Pero los dos comparten una experiencia de pérdida común: la primera esposa de Biden, Neilia, y una hija murieron en un accidente automovilístico poco después de que él fuera elegido para el Senado en 1972. En 2015, su hijo mayor Beau murió de cáncer cerebral. El esposo de la reina, el príncipe Felipe, murió el 9 de abril a la edad de 99 años, poco antes de cumplir 100 años.

«Hoy habría sido el cumpleaños número 100 del príncipe Felipe», dijo Biden el jueves y expresó sus condolencias a la reina y su familia. «Sé que mucha gente hoy siente su ausencia».

La muerte de Felipe hizo que algunos especularan que la reina se retiraría del ojo público. Pero ha sido bastante visible durante las últimas semanas cuando presidió la apertura del Parlamento y viajó a Cornualles para asistir a una recepción con Johnson, Biden, la canciller alemana Angela Merkel y otros líderes.

En el almuerzo del viernes, le entregaron una espada ceremonial para cortar un pastel, que manejó con cuidado. Cuando un ayudante le dijo que había un cuchillo normal para hacer el trabajo, la reina espetó: «Sé que lo es, eso es más inusual».

Después de casi siete décadas en el trono, la Reina se ha reunido con todos los presidentes estadounidenses desde Harry S. Truman, excepto Lyndon B. Johnson, y ha estado expuesta a una serie de gestos presidenciales, peculiaridades y uno o dos pasos en falso.

Compartió una receta de bollos con Dwight D. Eisenhower, bromeó con Gerald R. Ford sobre los hijos descarriados, habló de caballos con Ronald Reagan, fue a un partido de béisbol con George HW Bush y le arrancó la lengua a su hijo George W. Bush por un desliz. , en el que afirmó que ella estaba allí por la independencia de Estados Unidos en 1776.

Sin embargo, ha habido pocos encuentros en comparación con su reunión con Trump en 2018. El presidente parecía estar parado frente al monarca mientras los dos inspeccionaban la guardia de honor del Castillo de Windsor, obligándola a caminar alrededor del presidente. La imagen desató una tormenta en las redes sociales, con comentaristas reales discutiendo sobre la gravedad de la violación del protocolo diplomático.
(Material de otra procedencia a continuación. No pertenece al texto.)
-- ==== Sys2Proof/Machine/VectorValue.lean ====
section
/-! DEFINITION. What the vector A instructions compute (R174 to R182): the new register contents and the flags
from the sources, the shape, the claimed stochastic state and the decode table. -/

namespace Sys2Proof.Machine

/-! ## Elements (R164) -/

/-- The elements of a register under a shape. -/
def vElemsOf (sh : Word) (v : BitVec 4096) : List Nat := (List.range (vElems sh)).map fun e => elemAt v (8 * vBytes sh) e
/-- A register of elements of the shape's width, zero above. -/
def vPack (sh : Word) (l : List Nat) : BitVec 4096 := packElems 4096 (8 * vBytes sh) l

def EType.bits : EType → Nat
  | .int t => t.width
  | .f64 => 64 | .f32 => 32 | .f16 | .bf16 => 16 | .e2m1 => 4
  | _ => 8

def VFmt.bits : VFmt → Nat | .f32 => 32 | _ => 16
def VType.bits : VType → Nat | .int t => t.width | .flt f => VFmt.bits f
def VArith.bits : VArith → Nat | .int t _ => t.width | .flt f _ => VFmt.bits f
def VDotT.bits : VDotT → Nat | .int t => t.width | .flt f _ => VFmt.bits f
def VDotT.rnd : VDotT → Rnd | .flt _ r => r | .int _ => .rne
def VArith.rnd : VArith → Rnd | .flt _ r => r | .int .. => .rne

/-- Element results with their flags ORed (R79). -/
def collect (l : List (Nat × FpFlags)) : List Nat × FpFlags := (l.map Prod.fst, orFlags (l.map Prod.snd))

/-- The draw of element e from a claimed state (R82). -/
def drawAt (seed : BitVec 32) (e : Nat) : Nat := (xsN (e + 1) seed).toNat
/-- The list of draws of n elements, each one step on. -/
def draws : Nat → BitVec 32 → List Nat
  | 0, _ => []
  | n + 1, s => (xs s).toNat :: draws n (xs s)
/-- The draws of n elements where the instruction rounds .sr. -/
def drawsFor (r : Rnd) (n : Nat) (seed : BitVec 32) : List Nat := if r = .sr then draws n seed else List.replicate n 0

/-! ## Element-wise (R174, R175) -/

/-- min and max of elements (R77, R174). -/
def vMinMax (t : VType) (mx : Bool) (a b : Nat) : Nat × FpFlags :=
  match t with
  | .int t =>
    let x := intVal t.signed t.width a
    let y := intVal t.signed t.width b
    (intBits false t.signed t.width (if mx then max x y else min x y), 0)
  | .flt f => fMinMax (fkOfVec f) mx a b

inductive Arith3 | add | sub | mul
  deriving DecidableEq, Repr

/-- VADD, VSUB and VMUL of one element. -/
def vArith (op : Arith3) (t : VArith) (rnd a b : Nat) : Nat × FpFlags :=
  match t with
  | .int t sat =>
    let x := intVal t.signed t.width a
    let y := intVal t.signed t.width b
    let z := match op with | .add => x + y | .sub => x - y | .mul => x * y
    (intBits sat t.signed t.width z, 0)
  | .flt f r =>
    match op with
    | .add => fAdd (fkOfVec f) r rnd a b
    | .sub => fSub (fkOfVec f) r rnd a b
    | .mul => fMul (fkOfVec f) r rnd a b

/-- VABS (R174): negative integers as 0 − A wrapped; floats with the sign bit cleared. -/
def vAbs (t : VType) (a : Nat) : Nat :=
  match t with
  | .int t =>
    if t.signed && decide (intVal true t.width a < 0) then intBits false true t.width (-(intVal true t.width a)) else a
  | .flt f => a % 2 ^ (VFmt.bits f - 1)

/-- VCLMP (R174): min(max(A, lo), hi). -/
def vClamp (t : VType) (lo hi a : Nat) : Nat × FpFlags :=
  let m := vMinMax t true a lo
  let r := vMinMax t false m.1 hi
  (r.1, m.2 ||| r.2)

/-- VCMP of one element: all ones where the condition holds. -/
def vCmp (t : VType) (c : Cond) (a b : Nat) : Nat × FpFlags :=
  let r := match t with
    | .int t => (iCond c (intVal t.signed t.width a) (intVal t.signed t.width b), (0 : FpFlags))
    | .flt f => fCmp c (decodeF (fkOfVec f) a) (decodeF (fkOfVec f) b)
  (if r.1 then 2 ^ VType.bits t - 1 else 0, r.2)

def vLogic (op : LogOp) (w a b : Nat) : Nat :=
  let m := 2 ^ w - 1
  match op with
  | .and => a &&& b
  | .or => a ||| b
  | .xor => a ^^^ b
  | .andn => a &&& (m ^^^ (b % 2 ^ w))
  | .not => m ^^^ (a % 2 ^ w)

/-- VSH of one element: logical, zero from the width on. -/
def vShift (right : Bool) (w a s : Nat) : Nat :=
  if w ≤ s then 0 else if right then a >>> s else (a <<< s) % 2 ^ w

/-! ## Reductions and dot products (R178, R179) -/

/-- The element numbers of each row (axis 0) or column (axis 1). -/
def vLines (sh : Word) (col : Bool) : List (List Nat) :=
  let r := vRows sh
  let c := vCols sh
  if col then (List.range c).map fun j => (List.range r).map fun i => i * c + j
  else (List.range r).map fun i => (List.range c).map fun j => i * c + j

/-- One reduction over a list of elements: a single rounding of the exact sum, or the chain of minima or
maxima from the first element, which meets itself. -/
def vReduce (op : RedOp) (t : VType) (r : Rnd) (rnd : Nat) (l : List Nat) : Nat × FpFlags :=
  match op with
  | .add =>
    match t with
    | .int t => (intBits false t.signed t.width ((l.map (intVal t.signed t.width)).foldl (· + ·) 0), 0)
    | .flt f => sumRound (fkOfVec f) r rnd (l.map (decodeF (fkOfVec f))) 0
  | .min | .max =>
    match l with
    | [] => (0, 0)
    | x :: _ => l.foldl (fun acc y => let m := vMinMax t (decide (op = .max)) acc.1 y; (m.1, acc.2 ||| m.2)) (x, 0)

/-- The prefixes of a list, each with its last element's number. -/
def prefixesOf (l : List Nat) : List (Nat × List Nat) := (List.range l.length).map fun i => ((l[i]?).getD 0, l.take (i + 1))

/-- VRED (R178): the results at the heads of the lines, zero elsewhere. -/
def vRed (sh : Word) (op : RedOp) (col : Bool) (t : VType) (r : Rnd) (seed : BitVec 32) (a : BitVec 4096) : BitVec 4096 × FpFlags :=
  let w := 8 * vBytes sh
  let lines := vLines sh col
  let res := (lines.zip (drawsFor r lines.length seed)).map fun p => (p.1.headD 0, vReduce op t r p.2 (p.1.map (elemAt a w)))
  let m : SMap Nat := res.foldl (fun m p => SMap.set m p.1 p.2.1) []
  (vPack sh ((List.range (vElems sh)).map (SMap.get m 0)), orFlags (res.map fun p => p.2.2))

/-- VSCAN (R178): the same over the prefixes, draws in increasing e. -/
def vScan (sh : Word) (op : RedOp) (col : Bool) (t : VType) (r : Rnd) (seed : BitVec 32) (a : BitVec 4096) : BitVec 4096 × FpFlags :=
  let w := 8 * vBytes sh
  let ds := drawsFor r (vElems sh) seed
  let res := (vLines sh col).flatMap fun line =>
    (prefixesOf line).map fun p => (p.1, vReduce op t r ((ds[p.1]?).getD 0) (p.2.map (elemAt a w)))
  let m : SMap Nat := res.foldl (fun m p => SMap.set m p.1 p.2.1) []
  (vPack sh ((List.range (vElems sh)).map (SMap.get m 0)), orFlags (res.map fun p => p.2.2))

/-- Elements of a group of VDOT, by the width of its type (R164, R179). -/
def VDotT.group (t : VDotT) : Nat := if VDotT.bits t < 32 then 32 / VDotT.bits t else 1
/-- VDOT's n elements of its type's width lie in a register; where they do not, the spec states no result (log entry 69). -/
def dotFits (sh : Word) (t : VDotT) : Bool := decide (vElems sh * VDotT.bits t ≤ 4096)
El tratamiento espontáneo no pareció dañar a Trump en su próxima visita en 2019. La reina le ofreció un extravagante banquete de estado en el Palacio de Buckingham, después de lo cual el presidente dijo que él y Elizabeth tenían «química automática» y que le dijeron que ella nunca la había pasado mejor en una noche como esa.

«Es una mujer espectacular», dijo a Fox News.